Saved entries
++++++
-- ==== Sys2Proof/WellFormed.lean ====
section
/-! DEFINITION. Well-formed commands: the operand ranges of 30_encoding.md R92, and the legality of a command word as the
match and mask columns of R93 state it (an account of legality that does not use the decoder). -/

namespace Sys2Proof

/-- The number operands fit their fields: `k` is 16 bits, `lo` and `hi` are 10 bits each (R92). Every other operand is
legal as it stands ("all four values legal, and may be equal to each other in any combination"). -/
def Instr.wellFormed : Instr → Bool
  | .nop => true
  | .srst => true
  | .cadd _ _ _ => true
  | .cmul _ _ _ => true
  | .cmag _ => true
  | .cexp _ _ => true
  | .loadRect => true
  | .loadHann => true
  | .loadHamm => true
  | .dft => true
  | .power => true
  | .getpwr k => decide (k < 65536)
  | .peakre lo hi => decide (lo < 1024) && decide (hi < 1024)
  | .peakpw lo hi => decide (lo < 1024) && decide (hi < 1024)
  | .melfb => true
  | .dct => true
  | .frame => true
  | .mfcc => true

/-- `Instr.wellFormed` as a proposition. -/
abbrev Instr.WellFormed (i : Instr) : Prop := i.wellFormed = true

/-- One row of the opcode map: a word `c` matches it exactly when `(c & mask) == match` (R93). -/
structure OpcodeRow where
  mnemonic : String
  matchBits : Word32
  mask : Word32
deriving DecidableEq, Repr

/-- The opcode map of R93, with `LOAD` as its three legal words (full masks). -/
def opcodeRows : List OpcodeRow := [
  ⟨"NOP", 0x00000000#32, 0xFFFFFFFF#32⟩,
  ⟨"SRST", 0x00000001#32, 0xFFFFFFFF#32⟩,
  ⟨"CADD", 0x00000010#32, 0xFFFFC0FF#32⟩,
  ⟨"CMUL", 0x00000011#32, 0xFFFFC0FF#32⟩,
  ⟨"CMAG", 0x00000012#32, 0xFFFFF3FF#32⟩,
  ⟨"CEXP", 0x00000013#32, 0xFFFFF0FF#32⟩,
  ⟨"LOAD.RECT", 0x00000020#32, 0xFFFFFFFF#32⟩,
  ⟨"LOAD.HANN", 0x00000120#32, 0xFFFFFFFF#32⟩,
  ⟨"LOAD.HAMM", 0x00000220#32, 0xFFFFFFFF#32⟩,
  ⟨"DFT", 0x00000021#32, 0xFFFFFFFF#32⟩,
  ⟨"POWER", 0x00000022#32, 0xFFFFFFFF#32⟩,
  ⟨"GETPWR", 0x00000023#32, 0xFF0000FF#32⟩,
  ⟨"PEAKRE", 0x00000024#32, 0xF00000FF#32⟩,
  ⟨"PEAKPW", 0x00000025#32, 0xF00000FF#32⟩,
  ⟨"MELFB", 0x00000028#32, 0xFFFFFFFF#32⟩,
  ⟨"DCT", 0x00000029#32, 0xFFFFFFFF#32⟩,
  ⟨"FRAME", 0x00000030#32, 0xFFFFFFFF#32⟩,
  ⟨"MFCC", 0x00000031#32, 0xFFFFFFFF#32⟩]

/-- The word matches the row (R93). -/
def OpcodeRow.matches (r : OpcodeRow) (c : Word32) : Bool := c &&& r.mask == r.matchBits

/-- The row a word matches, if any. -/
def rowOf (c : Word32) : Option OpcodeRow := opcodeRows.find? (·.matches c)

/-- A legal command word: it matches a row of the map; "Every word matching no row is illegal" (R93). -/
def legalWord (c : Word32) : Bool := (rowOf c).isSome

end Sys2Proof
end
++++++
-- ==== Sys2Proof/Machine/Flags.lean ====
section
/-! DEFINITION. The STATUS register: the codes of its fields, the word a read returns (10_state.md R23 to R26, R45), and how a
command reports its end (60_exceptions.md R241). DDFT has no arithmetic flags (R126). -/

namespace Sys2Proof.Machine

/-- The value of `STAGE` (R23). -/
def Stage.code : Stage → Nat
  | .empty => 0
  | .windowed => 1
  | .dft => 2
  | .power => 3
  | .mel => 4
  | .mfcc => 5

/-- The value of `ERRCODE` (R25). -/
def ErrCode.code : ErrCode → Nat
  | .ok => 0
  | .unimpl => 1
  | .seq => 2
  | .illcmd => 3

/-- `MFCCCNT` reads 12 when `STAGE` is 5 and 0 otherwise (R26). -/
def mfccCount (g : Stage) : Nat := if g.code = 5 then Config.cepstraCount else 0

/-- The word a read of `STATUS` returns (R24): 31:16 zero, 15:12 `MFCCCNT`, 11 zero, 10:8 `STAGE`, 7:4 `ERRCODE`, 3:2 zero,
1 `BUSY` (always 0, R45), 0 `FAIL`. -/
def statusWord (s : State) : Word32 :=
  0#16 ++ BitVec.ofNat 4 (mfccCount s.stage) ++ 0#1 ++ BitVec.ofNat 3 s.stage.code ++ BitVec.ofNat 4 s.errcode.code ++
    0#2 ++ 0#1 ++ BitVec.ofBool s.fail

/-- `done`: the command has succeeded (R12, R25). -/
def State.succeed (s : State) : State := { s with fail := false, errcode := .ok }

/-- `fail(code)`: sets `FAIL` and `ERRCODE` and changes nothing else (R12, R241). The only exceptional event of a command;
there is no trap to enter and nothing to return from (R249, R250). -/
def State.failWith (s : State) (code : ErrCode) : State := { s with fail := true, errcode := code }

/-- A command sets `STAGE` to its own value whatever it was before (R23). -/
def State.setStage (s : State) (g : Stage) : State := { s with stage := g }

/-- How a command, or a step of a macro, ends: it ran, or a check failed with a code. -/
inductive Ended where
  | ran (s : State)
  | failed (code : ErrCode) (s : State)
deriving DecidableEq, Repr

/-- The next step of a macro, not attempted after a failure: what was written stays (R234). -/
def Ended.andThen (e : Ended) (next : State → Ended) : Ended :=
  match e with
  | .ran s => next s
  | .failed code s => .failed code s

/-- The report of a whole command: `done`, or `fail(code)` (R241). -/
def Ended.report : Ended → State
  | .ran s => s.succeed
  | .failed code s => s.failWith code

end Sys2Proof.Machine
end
++++++
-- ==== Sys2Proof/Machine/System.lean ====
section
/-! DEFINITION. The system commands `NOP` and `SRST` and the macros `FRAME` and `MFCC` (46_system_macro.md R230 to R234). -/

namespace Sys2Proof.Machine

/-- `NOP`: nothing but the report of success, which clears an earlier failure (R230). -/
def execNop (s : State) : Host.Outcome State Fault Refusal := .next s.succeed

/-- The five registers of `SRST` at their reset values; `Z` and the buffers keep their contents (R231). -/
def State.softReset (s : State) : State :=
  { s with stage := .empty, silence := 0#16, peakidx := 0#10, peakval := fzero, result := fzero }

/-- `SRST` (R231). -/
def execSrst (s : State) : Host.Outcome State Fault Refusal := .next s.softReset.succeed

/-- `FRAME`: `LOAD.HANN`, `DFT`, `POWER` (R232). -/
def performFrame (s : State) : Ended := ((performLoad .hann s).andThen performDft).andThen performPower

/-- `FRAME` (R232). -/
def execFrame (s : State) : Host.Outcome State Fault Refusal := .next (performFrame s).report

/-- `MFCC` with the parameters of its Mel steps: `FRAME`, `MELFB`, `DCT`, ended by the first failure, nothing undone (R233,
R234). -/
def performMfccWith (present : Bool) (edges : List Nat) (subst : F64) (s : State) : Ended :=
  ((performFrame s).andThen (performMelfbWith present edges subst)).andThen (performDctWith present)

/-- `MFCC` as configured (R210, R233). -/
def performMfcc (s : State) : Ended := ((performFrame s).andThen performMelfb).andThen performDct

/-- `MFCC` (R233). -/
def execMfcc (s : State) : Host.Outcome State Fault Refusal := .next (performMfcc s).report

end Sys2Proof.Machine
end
++++++
Only the lines above from the line with "-- ==== Sys2Proof/WellFormed.lean" to the line with "legal as it", those two lines included, should be reproduced exactly.

-- ==== Sys2Proof/WellFormed.lean ====
section
/-! DEFINITION. Well-formed commands: the operand ranges of 30_encoding.md R92, and the legality of a command word as the
match and mask columns of R93 state it (an account of legality that does not use the decoder). -/

namespace Sys2Proof

/-- The number operands fit their fields: `k` is 16 bits, `lo` and `hi` are 10 bits each (R92). Every other operand is
legal as it stands ("all four values legal, and may be equal to each other in any combination"). -/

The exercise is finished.